Required action => Scan the entries below for "theorem" and copy each line that holds it.
##### Provided information
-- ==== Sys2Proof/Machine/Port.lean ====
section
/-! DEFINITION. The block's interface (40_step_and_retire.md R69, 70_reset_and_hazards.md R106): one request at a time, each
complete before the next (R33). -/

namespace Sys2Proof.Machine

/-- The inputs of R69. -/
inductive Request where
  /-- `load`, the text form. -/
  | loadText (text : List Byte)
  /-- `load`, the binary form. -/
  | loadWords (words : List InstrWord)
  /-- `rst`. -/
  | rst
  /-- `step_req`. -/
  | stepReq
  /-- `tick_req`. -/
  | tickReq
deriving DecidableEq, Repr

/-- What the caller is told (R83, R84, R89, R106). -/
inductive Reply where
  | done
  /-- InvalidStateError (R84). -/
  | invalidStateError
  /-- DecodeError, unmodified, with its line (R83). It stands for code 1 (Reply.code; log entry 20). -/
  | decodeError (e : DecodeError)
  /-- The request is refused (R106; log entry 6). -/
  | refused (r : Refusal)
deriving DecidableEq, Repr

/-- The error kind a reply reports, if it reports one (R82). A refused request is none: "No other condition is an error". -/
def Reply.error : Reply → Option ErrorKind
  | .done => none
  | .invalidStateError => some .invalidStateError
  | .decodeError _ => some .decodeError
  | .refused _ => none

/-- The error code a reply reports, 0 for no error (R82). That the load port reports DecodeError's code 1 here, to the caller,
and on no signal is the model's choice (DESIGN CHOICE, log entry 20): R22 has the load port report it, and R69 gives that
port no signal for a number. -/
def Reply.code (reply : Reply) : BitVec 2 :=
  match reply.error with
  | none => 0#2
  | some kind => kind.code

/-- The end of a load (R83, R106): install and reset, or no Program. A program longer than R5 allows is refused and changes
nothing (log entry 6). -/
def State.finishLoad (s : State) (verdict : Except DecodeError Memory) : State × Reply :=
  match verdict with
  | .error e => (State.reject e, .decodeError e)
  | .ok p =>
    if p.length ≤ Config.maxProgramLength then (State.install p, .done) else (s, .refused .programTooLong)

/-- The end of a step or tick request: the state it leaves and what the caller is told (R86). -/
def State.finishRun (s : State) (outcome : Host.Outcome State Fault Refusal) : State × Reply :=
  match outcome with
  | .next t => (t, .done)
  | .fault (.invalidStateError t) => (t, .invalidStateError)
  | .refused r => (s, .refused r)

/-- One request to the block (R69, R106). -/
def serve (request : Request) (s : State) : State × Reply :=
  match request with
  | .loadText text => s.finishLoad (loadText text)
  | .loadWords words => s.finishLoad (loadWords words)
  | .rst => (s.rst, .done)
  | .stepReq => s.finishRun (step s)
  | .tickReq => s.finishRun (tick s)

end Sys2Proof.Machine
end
##########
##### Provided information
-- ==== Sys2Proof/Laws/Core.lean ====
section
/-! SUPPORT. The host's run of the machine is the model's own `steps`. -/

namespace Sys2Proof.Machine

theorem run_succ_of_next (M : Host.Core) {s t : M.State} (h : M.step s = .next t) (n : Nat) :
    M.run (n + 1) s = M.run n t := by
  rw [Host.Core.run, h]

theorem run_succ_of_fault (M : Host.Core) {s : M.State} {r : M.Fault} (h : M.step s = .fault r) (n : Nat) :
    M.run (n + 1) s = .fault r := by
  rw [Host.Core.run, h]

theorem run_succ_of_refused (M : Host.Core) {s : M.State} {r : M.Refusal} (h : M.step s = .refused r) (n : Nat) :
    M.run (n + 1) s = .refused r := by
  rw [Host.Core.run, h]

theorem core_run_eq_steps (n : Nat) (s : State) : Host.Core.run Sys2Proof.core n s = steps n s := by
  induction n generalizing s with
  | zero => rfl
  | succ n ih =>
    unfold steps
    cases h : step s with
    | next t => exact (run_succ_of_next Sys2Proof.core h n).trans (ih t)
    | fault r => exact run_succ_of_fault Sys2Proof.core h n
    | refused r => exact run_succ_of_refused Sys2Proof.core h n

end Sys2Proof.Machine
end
##########
##### Provided information
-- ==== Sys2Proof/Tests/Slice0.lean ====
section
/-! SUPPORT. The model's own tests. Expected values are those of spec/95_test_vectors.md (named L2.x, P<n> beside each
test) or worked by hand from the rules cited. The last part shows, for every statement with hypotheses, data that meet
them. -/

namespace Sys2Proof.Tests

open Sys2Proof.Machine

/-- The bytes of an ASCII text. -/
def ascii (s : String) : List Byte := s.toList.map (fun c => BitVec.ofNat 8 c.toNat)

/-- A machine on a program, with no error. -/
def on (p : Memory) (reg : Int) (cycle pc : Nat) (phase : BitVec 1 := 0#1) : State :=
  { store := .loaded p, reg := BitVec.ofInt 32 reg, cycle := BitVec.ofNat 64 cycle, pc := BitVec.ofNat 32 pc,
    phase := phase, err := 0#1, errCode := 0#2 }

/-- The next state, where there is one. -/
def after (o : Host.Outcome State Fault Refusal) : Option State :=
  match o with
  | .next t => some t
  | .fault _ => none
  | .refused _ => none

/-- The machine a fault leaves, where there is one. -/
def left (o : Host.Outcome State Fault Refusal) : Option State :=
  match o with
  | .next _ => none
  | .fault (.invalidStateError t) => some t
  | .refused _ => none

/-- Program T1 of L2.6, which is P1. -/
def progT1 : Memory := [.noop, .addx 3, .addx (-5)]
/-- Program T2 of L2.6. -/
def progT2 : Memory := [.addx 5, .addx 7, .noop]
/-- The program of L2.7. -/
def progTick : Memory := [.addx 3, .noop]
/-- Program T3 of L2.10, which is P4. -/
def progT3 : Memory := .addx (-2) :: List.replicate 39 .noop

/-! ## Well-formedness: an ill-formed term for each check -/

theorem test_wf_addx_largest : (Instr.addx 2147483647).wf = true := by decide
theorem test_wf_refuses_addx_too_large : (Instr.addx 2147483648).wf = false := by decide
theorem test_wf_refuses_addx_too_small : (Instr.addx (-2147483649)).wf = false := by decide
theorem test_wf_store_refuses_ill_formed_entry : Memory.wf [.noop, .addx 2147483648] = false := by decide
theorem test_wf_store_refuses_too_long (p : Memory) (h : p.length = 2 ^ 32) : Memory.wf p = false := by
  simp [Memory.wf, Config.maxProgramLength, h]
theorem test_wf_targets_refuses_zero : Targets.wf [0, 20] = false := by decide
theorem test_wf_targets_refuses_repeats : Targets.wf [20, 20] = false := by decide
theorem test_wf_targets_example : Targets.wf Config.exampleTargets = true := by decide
##########
Your solution =>
theorem run_succ_of_next (M : Host.Core) {s t : M.State} (h : M.step s = .next t) (n : Nat) :
theorem run_succ_of_fault (M : Host.Core) {s : M.State} {r : M.Fault} (h : M.step s = .fault r) (n : Nat) :
theorem run_succ_of_refused (M : Host.Core) {s : M.State} {r : M.Refusal} (h : M.step s = .refused r) (n : Nat) :
theorem core_run_eq_steps (n : Nat) (s : State) : Host.Core.run Sys2Proof.core n s = steps n s := by
theorem test_wf_addx_largest : (Instr.addx 2147483647).wf = true := by decide
theorem test_wf_refuses_addx_too_large : (Instr.addx 2147483648).wf = false := by decide
theorem test_wf_refuses_addx_too_small : (Instr.addx (-2147483649)).wf = false := by decide
theorem test_wf_store_refuses_ill_formed_entry : Memory.wf [.noop, .addx 2147483648] = false := by decide
theorem test_wf_store_refuses_too_long (p : Memory) (h : p.length = 2 ^ 32) : Memory.wf p = false := by
theorem test_wf_targets_refuses_zero : Targets.wf [0, 20] = false := by decide
theorem test_wf_targets_refuses_repeats : Targets.wf [20, 20] = false := by decide
theorem test_wf_targets_example : Targets.wf Config.exampleTargets = true := by decide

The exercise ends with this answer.